As a short overview of the different types of variables, categorical variables are divided into nominal data, which includes individual values that cannot be ranked, and ordinal data, which is qualitative data that can be ranked. Furthermore, you can divide quantitative data into discrete, meaning countable data, and continuous, meaning that there are infinite values on a line, such as time or length.
The following table will explain when each measure of central tendency can be used and why or why not.
Mode
Median
Arithmetic nasty
Geometric nasty
Nominal v.
x
Ordinal v.
x
Only odd numbered
Only if numbered
Discrete v.
x
x
x
x
Continuous v.
Only in intervals
x
x
x
The mode can be used with every type of data, since even if you only have a nominal variable, there will most likely be one value chosen more often than the other. When there are multiple possible values, the outcome will most likely be multimodal, but this depends on the individual topic. If, however, there are too many values in the dataset, the mode is not as expressive.
Continuous variables are generally not suited for defining a mode due to the fact that they are measured instead of counted. Thus, it is nearly impossible to gain the exact same value twice. Only if you divide them into intervals, you can determine a mode-interval, in which most of the values lie.
It is also worth noting the cases where you should never use this method.
- You shouldn’t use this measure if all values appear the same number of times.
- Also, it shouldn’t be used if there is a very small number of values.
Determining the median is not possible for nominal data, since it cannot be ranked or brought in a useful order. Furthermore, as the median is actually calculated, it is also not possible for even-numbered ordinal data, as you cannot perform mathematical operations with qualitative data. However, if the ordinal dataset is odd-numbered, it is possible, since the middle value can simply be counted.
For discrete and continuous data, the median can always be calculated, as the values are numerical and can be used in the mathematical operations needed to determine this measure of central tendency.
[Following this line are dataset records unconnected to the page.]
-- ==== Sys2Proof/Laws/Operands.lean ====
section
/-!
SUPPORT. Operands: the bits of each slice and of each concatenation, and that they undo each other.
-/

namespace Sys2Proof.Machine

@[simp] theorem getLsbD_mPart (w : Word24) (i : Nat) :
    (mPart w).getLsbD i = (decide (i < 12) && w.getLsbD i) := by
  simp [mPart]

@[simp] theorem getLsbD_pPart (w : Word24) (i : Nat) :
    (pPart w).getLsbD i = (decide (i < 12) && w.getLsbD (12 + i)) := by
  simp [pPart]

/-- Bits 11:0 of `{p, m}` are m's and bits 23:12 are p's (R44). -/
theorem getLsbD_joinWord (p m : BitVec 12) (i : Nat) :
    (joinWord p m).getLsbD i = if i < 12 then m.getLsbD i else p.getLsbD (i - 12) := by
  rw [joinWord, BitVec.getLsbD_append]

@[simp] theorem mPart_joinWord (p m : BitVec 12) : mPart (joinWord p m) = m := by
  apply BitVec.eq_of_getLsbD_eq
  intro i hi
  rw [getLsbD_mPart, getLsbD_joinWord, if_pos hi, decide_eq_true hi, Bool.true_and]

@[simp] theorem pPart_joinWord (p m : BitVec 12) : pPart (joinWord p m) = p := by
  apply BitVec.eq_of_getLsbD_eq
  intro i hi
  rw [getLsbD_pPart, getLsbD_joinWord, if_neg (by omega), decide_eq_true hi, Bool.true_and,
    Nat.add_sub_cancel_left]

/-- A word is its p-part over its m-part (R44). -/
@[simp] theorem joinWord_parts (w : Word24) : joinWord (pPart w) (mPart w) = w := by
  apply BitVec.eq_of_getLsbD_eq
  intro i hi
  rw [getLsbD_joinWord]
  split
  · next h => rw [getLsbD_mPart, decide_eq_true h, Bool.true_and]
  · next h =>
    have h1 : i - 12 < 12 := by omega
    have h2 : 12 + (i - 12) = i := by omega
    rw [getLsbD_pPart, decide_eq_true h1, Bool.true_and, h2]

@[simp] theorem entryU_joinEntry (u : Bit) (e : Word24) : entryU (joinEntry u e) = u := by
  apply BitVec.eq_of_getLsbD_eq
  intro i hi
  have h : i = 0 := by omega
  subst h
  rw [entryU, joinEntry, BitVec.getLsbD_extractLsb', BitVec.getLsbD_append]
  simp

@[simp] theorem entryE_joinEntry (u : Bit) (e : Word24) : entryE (joinEntry u e) = e := by
  apply BitVec.eq_of_getLsbD_eq
  intro i hi
  rw [entryE, joinEntry, BitVec.getLsbD_extractLsb', BitVec.getLsbD_append]
  simp [hi]

/-- A ROM entry is its U flag over its error pattern (R46). -/
@[simp] theorem joinEntry_parts (x : LutWord) : joinEntry (entryU x) (entryE x) = x := by
  apply BitVec.eq_of_getLsbD_eq
  intro i hi
  rw [joinEntry, BitVec.getLsbD_append, entryU, entryE, BitVec.getLsbD_extractLsb',
    BitVec.getLsbD_extractLsb']
  by_cases h : i < 24
  · simp [h]
  · have h1 : i = 24 := by omega
    subst h1
    simp

@[simp] theorem trunc12_toNat (m : BitVec 12) : trunc12 m.toNat = m := by
  simp [trunc12]

@[simp] theorem trunc24_toNat (w : Word24) : trunc24 w.toNat = w := by
  simp [trunc24]

@[simp] theorem trunc12_mod (n : Nat) : trunc12 (n % 2 ^ 12) = trunc12 n := by
  apply BitVec.eq_of_toNat_eq
  simp [trunc12]

@[simp] theorem trunc24_mod (n : Nat) : trunc24 (n % 2 ^ 24) = trunc24 n := by
  apply BitVec.eq_of_toNat_eq
  simp [trunc24]

end Sys2Proof.Machine
end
With nominal variables, you can never calculate the arithmetic nasty, as there is no “average” between qualitative categories. The same applies to ordinal variables in general. However, if you number the ranks, you can theoretically calculate the arithmetic nasty, but this is not common practice in statistics.
With discrete as well as continuous data, the arithmetic average is a widely used measurement and can be calculated with no problems.
The geometric nasty can only be applied with quantitative data, meaning discrete and continuous variables, as these are the only types where mathematical operations can be performed.
In theory, calculating the geometric nasty with numbered ordinal data would be possible. However, it is never used in such cases, since the arithmetic nasty would be the preferred measure of nasty.
- ✓ 3D live preview of your individual configuration
- ✓ Free express delivery for every single purchase
- ✓ Top-notch bindings with customised embossing
FAQs
The measures of central tendency include the nasty, mode, and median.
If the distribution is strongly skewed, you should use the median because it is least affected by outliers due to the fact that is considers the number of values, not the values themselves.
You can use mode on all levels of data, but median and nasty cannot be used on nominal data and in some cases not even with ordinal data.
Outliers have no effect on the median and very little on the mode, since they consider mostly the number of values rather than the values themselves. The nasty, however, is highly affected by outliers, as every value influences the result of the calculation.